Asian Exporters Feel U.S. Pain

By Ariana Eunjung Cha
Washington Post Foreign Service
Wednesday, February 6, 2008

SHANGHAI -- Sun Xiaoqing, owner of the Fenghua Hengsheng Knitting Factory, isn't quite sure what deadbeat mortgage holders in the United States have to do with his exporting business, but he knows it's bad.

Orders for his company's cotton shirts plunged at the end of last year, and U.S. customers balked when he tried to raise prices. He finished 2007 in the red by $70,000.

"We gradually had to shut down machinery," Sun said. "In total, we've had to lay off 50 to 60 employees out of a total of a bit over 100."

The effects of a shaky U.S. economy are beginning to spread to the rest of the world, and Asian economies that were booming a year ago are feeling the downturn.

The Hong Kong monetary authority said this month that economic growth, dragged down by lower profits at banks exposed to the subprime mortgage problem, is likely to slow this year. The trade-dependent Singapore economy shrank for the first time since 2003 in the most recent quarter. The stock prices of several South Korean companies -- including Daewoo Shipbuilding and Hyundai Engineering -- have plummeted recently on fears that they may be unable to meet revenue targets because the purchase orders expected from the United States have not materialized.

Much of the concern is focused on exports to the United States. While America is less dominant than it was five to 10 years ago, the world economy still relies heavily on the buying power of U.S. consumers. Without that driving force, there's a danger that growth everywhere will slow.

The latest U.S. foreign trade data, from November, shows growth in imports from nearly every part of the world except for Southeast Asia; year-over-year shipments from Thailand, Malaysia and Indonesia declined in dollar terms.

Statistics from exporting countries in other parts of Asia show a sharp slowdown that may be too recent to register in data collected by the United States. In Japan, exports to the United States fell in each of the last four months of 2007. In India, seafood exports dropped almost 20 percent from April to October because of lower sales to the United States. And in China, there was a decline in the most recent quarter for exports of textiles and base metals.

"The slowdown of the U.S. economy has greatly affected China's exports. . . . It's not only resource-based industries like steel, but manufacturing is also affected," said Shen Minggao, chief economist for Citigroup China.

The International Monetary Fund estimates that for every percentage-point decline in U.S. economic growth, there can be a half to a full percentage-point decline in Asian growth.

Japan may already have fallen into a recession, according to the investment firm Goldman Sachs.
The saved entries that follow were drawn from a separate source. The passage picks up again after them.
-- ==== Sys2Proof/Tests/Slice0.lean ====
section
/-! SUPPORT. Tests: ill-formed operands are refused, written-out words decode, one step of each instruction against
95_test_vectors.md, and a witness for the hypotheses of each statement. -/

namespace Sys2Proof.Machine

/-! Well-formedness: each check refuses an ill-formed term. -/

theorem test_wf_goto_odd : (Instr.goto 0x000201#23).wellFormed = false := by decide
theorem test_wf_push_odd : (Instr.pushF 0x0043#16).wellFormed = false := by decide
theorem test_wf_pop_odd : (Instr.popF 0x0043#16).wellFormed = false := by decide
theorem test_wf_movToF_odd : (Instr.movToF 0 0x0901#16).wellFormed = false := by decide
theorem test_wf_movFromF_odd : (Instr.movFromF 0x0901#16 0).wellFormed = false := by decide
theorem test_wf_bset_odd : (Instr.bsetF 0x0085#16 0#4).wellFormed = false := by decide
theorem test_wf_bset_far : (Instr.bsetF 0x2000#16 0#4).wellFormed = false := by decide
theorem test_wf_bset_last : (Instr.bsetF 0x1FFE#16 15#4).wellFormed = true := by decide
theorem test_wf_bclr_far : (Instr.bclrF 0x2000#16 0#4).wellFormed = false := by decide
theorem test_wf_movd_load_w15 : (Instr.movD (.load 0 15 false)).wellFormed = false := by decide
theorem test_wf_movd_store_w15 : (Instr.movD (.store 15 0)).wellFormed = false := by decide
theorem test_wf_btsc_odd : (Instr.btsc (.file 0x0901#16) 0#4).wellFormed = false := by decide
theorem test_wf_btss_odd : (Instr.btss (.file 0x0901#16) 0#4).wellFormed = false := by decide
theorem test_wf_field_order : (AbsOp.field .sr 4#4 5#4 0#16).wellFormed = false := by decide

/-! Words written out from the encodings of 30_encoding.md R92 and 95_test_vectors.md section 2.13. -/

theorem test_decode_nop : decode 0b000000001010101111001101#24 none = .ok .nop := by decide
theorem test_decode_retfie : decode 0b000001100100000000000000#24 none = .ok .retfie := by decide
theorem test_decode_return : decode 0b000001100000000000000000#24 none = .ok .ret := by decide
theorem test_decode_disi : decode 0xFC0004#24 none = .ok (.disi 4#14) := by decide
theorem test_decode_pwrsav_sleep : decode 0xFE4000#24 none = .ok (.pwrsav .sleep) := by decide
theorem test_decode_pwrsav_idle : decode 0xFE4001#24 none = .ok (.pwrsav .idle) := by decide
theorem test_decode_reset : decode 0xFE0000#24 none = .ok .reset := by decide
theorem test_decode_goto : decode 0x042344#24 (some 0x000001#24) = .ok (.goto 0x012344#23) := by decide
theorem test_decode_goto_top : decode 0x040000#24 (some 0x00007F#24) = .ok (.goto 0x7F0000#23) := by decide
theorem test_decode_goto_alone : decode 0x040200#24 none = .error .gotoSecondWord := by decide
theorem test_decode_goto_odd_word : decode 0x040201#24 (some 0#24) = .error .noRow := by decide
theorem test_decode_bra : decode 0x370007#24 none = .ok (.bra 7#16) := by decide
theorem test_decode_push_sr : decode 0xF80042#24 none = .ok (.pushF 0x0042#16) := by decide
theorem test_decode_pop_sr : decode 0xF90042#24 none = .ok (.popF 0x0042#16) := by decide
theorem test_decode_mov_literal : decode 0b001000100100010001000000#24 none = .ok (.movLit 0x2444#16 0) := by decide
theorem test_decode_mov_store : decode 0x880520#24 none = .ok (.movToF 0 0x00A4#16) := by decide
theorem test_decode_mov_load : decode 0x800701#24 none = .ok (.movFromF 0x00E0#16 1) := by decide
theorem test_decode_bset : decode 0xA86094#24 none = .ok (.bsetF 0x0094#16 3#4) := by decide
theorem test_decode_bset_15 : decode 0xA8E083#24 none = .ok (.bsetF 0x0082#16 15#4) := by decide
theorem test_decode_bclr : decode 0xA96044#24 none = .ok (.bclrF 0x0044#16 3#4) := by decide
theorem test_decode_bclr_8 : decode 0xA90085#24 none = .ok (.bclrF 0x0084#16 8#4) := by decide
theorem test_decode_no_row : decode 0xFFFFFF#24 none = .error .noRow := by decide
theorem test_decode_table_goto : decodeTableWord 48 0x000001042344 = some (.goto 0x012344#23) := by decide

/-! Small states. -/

/-- The reset state with another W15. -/
def stackAt (a : Word) : State := { State.reset with w := State.reset.w.set 15 a }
While the country's problems are mostly domestic, falling consumer demand from the United States is also affecting the export-led economy.

Japan's Finance Ministry said a December decline in exports to the United States mainly affected motorcycles (down 40 percent), construction and mining machinery (down 31 percent ) and auto parts (down 10 percent). At Kubota, a tractor-maker in Osaka, for example, U.S. orders for lawnmowers fell 5 percent last year from 2006. Japanese officials say that that any decline is offset by demand in Europe and emerging economies, including China.